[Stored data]
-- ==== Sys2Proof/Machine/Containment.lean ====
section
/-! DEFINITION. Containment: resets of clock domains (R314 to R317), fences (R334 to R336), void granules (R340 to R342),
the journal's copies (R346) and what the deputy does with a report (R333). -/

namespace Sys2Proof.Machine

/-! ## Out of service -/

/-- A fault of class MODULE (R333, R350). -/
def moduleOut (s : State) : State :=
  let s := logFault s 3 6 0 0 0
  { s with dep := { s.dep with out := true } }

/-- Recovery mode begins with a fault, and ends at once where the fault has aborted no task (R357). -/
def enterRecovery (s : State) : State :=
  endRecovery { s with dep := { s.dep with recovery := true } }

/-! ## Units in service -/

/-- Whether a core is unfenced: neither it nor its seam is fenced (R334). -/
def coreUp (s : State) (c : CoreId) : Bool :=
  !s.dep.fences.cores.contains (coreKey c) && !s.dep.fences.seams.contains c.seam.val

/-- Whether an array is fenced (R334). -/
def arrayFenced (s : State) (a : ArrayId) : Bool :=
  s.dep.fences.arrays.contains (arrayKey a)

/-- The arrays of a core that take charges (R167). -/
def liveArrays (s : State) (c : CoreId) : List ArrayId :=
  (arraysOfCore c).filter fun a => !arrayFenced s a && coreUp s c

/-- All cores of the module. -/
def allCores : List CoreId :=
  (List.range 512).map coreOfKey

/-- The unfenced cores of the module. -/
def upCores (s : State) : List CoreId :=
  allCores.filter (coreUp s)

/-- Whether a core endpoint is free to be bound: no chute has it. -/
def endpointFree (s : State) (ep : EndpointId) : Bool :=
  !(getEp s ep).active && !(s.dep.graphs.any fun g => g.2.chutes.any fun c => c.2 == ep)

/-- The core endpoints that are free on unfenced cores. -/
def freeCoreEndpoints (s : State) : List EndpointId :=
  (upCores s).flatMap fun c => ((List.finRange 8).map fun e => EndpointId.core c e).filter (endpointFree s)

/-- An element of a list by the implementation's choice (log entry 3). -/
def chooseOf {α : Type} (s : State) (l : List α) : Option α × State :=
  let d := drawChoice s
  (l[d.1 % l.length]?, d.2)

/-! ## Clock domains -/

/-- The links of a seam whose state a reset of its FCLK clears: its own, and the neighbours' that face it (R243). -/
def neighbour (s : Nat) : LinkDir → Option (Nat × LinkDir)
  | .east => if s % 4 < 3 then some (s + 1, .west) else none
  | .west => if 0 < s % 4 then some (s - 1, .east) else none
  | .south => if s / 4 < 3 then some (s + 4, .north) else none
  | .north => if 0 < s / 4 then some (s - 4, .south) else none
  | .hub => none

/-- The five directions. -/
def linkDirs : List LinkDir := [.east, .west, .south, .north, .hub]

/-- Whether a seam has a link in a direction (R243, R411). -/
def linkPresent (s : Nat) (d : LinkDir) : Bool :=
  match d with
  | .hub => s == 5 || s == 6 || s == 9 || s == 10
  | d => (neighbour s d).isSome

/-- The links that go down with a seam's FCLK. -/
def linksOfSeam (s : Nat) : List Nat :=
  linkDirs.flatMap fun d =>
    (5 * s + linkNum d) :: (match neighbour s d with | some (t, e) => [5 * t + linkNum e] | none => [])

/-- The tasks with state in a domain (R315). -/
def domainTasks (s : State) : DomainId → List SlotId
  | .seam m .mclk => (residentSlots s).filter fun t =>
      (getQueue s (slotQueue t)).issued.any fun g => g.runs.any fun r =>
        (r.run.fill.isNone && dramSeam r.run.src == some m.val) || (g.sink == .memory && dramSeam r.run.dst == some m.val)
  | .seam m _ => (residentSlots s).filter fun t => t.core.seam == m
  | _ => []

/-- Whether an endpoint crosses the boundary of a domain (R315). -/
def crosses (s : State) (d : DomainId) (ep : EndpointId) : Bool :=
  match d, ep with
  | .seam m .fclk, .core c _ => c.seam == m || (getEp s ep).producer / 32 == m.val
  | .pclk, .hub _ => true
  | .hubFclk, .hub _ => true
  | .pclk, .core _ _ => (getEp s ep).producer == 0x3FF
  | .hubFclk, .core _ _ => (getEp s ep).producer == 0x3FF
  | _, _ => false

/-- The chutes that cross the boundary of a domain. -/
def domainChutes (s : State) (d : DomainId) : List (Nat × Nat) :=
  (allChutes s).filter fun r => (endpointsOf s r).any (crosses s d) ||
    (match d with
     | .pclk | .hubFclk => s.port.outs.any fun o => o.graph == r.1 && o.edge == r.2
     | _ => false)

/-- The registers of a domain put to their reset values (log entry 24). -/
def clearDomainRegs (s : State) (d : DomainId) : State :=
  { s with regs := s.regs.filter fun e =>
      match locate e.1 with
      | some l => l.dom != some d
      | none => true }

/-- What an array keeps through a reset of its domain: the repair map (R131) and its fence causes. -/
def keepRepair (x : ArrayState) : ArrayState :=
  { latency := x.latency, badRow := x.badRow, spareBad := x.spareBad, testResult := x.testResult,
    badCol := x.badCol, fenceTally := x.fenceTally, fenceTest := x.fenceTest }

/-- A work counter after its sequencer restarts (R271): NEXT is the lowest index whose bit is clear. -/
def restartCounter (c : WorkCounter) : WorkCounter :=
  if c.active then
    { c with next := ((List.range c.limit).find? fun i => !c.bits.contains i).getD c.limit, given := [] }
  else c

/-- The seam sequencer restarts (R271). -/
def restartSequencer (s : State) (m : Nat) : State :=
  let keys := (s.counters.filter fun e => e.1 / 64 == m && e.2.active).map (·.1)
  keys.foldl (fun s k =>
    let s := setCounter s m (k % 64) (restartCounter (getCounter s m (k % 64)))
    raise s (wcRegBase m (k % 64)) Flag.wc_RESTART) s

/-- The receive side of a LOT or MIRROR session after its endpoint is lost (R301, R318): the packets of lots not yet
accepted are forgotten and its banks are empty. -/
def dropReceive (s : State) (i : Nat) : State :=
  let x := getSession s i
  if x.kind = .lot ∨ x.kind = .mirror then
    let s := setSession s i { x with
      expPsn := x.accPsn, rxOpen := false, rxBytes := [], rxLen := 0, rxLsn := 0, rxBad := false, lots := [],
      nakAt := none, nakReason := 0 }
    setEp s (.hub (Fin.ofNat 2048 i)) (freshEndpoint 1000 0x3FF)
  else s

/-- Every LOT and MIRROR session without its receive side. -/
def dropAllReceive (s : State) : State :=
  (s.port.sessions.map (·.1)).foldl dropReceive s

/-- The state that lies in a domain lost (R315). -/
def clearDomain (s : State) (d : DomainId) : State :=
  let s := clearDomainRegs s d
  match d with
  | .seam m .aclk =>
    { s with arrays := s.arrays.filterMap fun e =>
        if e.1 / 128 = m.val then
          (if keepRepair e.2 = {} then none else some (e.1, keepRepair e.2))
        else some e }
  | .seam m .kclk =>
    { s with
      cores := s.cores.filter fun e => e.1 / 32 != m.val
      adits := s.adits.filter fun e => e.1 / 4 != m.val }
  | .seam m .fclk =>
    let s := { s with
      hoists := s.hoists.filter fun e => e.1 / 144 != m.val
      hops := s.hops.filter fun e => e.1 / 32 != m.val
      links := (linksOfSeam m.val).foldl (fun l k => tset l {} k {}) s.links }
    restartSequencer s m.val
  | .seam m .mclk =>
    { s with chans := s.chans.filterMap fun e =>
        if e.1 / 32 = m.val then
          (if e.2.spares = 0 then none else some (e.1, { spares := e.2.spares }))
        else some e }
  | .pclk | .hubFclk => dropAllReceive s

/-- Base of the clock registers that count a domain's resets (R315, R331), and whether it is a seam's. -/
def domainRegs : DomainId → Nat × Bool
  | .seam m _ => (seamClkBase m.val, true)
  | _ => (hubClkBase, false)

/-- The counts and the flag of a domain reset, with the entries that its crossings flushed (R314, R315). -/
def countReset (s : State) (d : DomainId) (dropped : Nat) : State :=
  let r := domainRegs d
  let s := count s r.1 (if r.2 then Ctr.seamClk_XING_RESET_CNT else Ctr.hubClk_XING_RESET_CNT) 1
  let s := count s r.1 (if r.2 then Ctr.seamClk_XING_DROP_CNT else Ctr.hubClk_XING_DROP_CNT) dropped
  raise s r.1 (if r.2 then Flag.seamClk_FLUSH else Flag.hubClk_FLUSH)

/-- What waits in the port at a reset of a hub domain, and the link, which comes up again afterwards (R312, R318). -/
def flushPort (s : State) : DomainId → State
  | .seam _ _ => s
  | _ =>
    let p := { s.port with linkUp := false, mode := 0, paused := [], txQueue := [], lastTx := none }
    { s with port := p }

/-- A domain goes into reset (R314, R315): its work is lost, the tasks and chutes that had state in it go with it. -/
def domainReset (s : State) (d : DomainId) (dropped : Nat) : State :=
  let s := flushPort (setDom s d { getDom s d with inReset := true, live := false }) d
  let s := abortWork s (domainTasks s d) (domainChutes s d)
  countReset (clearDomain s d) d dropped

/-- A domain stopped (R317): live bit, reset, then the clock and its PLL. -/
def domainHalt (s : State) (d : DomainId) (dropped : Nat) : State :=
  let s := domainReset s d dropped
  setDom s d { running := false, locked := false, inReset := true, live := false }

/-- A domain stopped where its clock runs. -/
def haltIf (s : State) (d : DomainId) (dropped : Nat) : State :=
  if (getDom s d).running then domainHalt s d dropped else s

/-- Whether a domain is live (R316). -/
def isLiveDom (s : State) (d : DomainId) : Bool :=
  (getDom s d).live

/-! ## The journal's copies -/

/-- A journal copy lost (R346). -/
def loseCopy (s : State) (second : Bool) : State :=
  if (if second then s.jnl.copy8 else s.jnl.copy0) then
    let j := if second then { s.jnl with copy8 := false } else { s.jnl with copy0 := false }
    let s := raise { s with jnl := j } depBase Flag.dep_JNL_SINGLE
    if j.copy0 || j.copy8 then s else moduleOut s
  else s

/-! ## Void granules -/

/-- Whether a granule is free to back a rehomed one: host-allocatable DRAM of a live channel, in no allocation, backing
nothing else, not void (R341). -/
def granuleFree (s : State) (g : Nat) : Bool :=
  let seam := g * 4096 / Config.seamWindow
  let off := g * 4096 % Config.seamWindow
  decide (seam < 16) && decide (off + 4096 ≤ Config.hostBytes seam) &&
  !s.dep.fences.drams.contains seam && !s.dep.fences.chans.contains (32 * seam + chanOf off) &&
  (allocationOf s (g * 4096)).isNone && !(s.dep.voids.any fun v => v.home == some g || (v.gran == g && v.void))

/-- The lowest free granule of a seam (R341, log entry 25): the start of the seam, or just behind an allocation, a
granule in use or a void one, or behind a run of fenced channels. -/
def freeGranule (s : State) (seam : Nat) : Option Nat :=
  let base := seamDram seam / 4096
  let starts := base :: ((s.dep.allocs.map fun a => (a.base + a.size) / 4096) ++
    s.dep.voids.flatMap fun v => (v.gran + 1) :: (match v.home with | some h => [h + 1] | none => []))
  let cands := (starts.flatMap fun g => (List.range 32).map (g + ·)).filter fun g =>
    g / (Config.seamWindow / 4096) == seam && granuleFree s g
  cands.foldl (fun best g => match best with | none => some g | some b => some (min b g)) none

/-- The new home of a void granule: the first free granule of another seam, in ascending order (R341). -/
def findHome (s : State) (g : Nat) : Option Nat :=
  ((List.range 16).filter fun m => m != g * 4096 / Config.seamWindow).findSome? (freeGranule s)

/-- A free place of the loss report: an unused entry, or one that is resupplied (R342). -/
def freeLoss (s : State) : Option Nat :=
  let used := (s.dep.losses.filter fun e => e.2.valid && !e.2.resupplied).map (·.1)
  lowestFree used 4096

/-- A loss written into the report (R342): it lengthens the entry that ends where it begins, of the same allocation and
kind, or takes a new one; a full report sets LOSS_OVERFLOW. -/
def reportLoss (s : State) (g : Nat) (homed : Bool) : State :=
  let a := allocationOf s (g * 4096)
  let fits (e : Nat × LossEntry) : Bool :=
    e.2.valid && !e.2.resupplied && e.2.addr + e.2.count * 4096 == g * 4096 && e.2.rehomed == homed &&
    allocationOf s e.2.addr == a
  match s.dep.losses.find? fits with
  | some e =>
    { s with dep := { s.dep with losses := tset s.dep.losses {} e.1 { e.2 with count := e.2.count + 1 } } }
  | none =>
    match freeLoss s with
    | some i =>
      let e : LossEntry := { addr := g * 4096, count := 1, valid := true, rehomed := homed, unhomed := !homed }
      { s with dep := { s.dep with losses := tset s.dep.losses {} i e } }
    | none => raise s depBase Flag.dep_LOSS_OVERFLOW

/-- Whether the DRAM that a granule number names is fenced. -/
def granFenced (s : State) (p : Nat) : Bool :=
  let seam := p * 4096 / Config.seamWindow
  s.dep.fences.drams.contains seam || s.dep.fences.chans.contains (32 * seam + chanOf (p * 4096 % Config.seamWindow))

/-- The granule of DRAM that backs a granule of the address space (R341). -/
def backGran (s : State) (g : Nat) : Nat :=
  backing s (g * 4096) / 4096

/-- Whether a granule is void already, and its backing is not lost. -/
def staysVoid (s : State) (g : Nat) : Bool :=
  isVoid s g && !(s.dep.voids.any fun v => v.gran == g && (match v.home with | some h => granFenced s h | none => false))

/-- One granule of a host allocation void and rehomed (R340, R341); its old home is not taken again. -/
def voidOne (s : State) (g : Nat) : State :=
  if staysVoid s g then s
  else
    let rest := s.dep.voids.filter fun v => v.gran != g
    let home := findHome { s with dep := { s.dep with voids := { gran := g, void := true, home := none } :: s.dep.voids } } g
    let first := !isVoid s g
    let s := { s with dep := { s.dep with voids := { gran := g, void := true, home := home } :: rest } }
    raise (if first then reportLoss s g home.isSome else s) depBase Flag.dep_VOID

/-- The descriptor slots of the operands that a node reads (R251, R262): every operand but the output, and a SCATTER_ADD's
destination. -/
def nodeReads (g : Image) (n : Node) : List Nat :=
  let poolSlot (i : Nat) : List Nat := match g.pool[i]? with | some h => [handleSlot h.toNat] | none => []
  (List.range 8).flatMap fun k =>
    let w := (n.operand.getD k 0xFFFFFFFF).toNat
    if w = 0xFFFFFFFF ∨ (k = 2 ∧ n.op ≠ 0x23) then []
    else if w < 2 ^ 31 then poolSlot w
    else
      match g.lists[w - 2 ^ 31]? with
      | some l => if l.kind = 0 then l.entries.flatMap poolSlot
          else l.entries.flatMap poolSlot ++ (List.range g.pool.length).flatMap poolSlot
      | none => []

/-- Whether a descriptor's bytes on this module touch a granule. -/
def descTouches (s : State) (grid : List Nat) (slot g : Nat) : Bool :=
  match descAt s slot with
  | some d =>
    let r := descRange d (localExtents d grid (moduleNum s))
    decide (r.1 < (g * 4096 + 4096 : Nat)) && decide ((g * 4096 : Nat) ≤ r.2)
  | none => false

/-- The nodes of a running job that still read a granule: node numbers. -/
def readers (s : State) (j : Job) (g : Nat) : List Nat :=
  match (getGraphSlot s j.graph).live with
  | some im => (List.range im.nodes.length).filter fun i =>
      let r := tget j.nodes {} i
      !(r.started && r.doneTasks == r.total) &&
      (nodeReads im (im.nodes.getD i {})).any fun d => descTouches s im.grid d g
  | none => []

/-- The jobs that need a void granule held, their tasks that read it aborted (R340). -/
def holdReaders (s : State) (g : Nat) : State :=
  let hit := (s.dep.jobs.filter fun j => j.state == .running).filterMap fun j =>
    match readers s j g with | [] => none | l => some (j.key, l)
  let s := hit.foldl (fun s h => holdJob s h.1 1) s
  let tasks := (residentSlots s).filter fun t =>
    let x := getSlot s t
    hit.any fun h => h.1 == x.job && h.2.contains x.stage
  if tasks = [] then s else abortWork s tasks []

# [PROMPT]
Print only these lines, please. They run from the start of the entries above to the line containing "def enterRecovery (s", both ends included, and must match exactly.

# [EXERCISE ANSWER]
-- ==== Sys2Proof/Machine/Containment.lean ====
section
/-! DEFINITION. Containment: resets of clock domains (R314 to R317), fences (R334 to R336), void granules (R340 to R342),
the journal's copies (R346) and what the deputy does with a report (R333). -/

namespace Sys2Proof.Machine

/-! ## Out of service -/

/-- A fault of class MODULE (R333, R350). -/
def moduleOut (s : State) : State :=
  let s := logFault s 3 6 0 0 0
  { s with dep := { s.dep with out := true } }

/-- Recovery mode begins with a fault, and ends at once where the fault has aborted no task (R357). -/
def enterRecovery (s : State) : State :=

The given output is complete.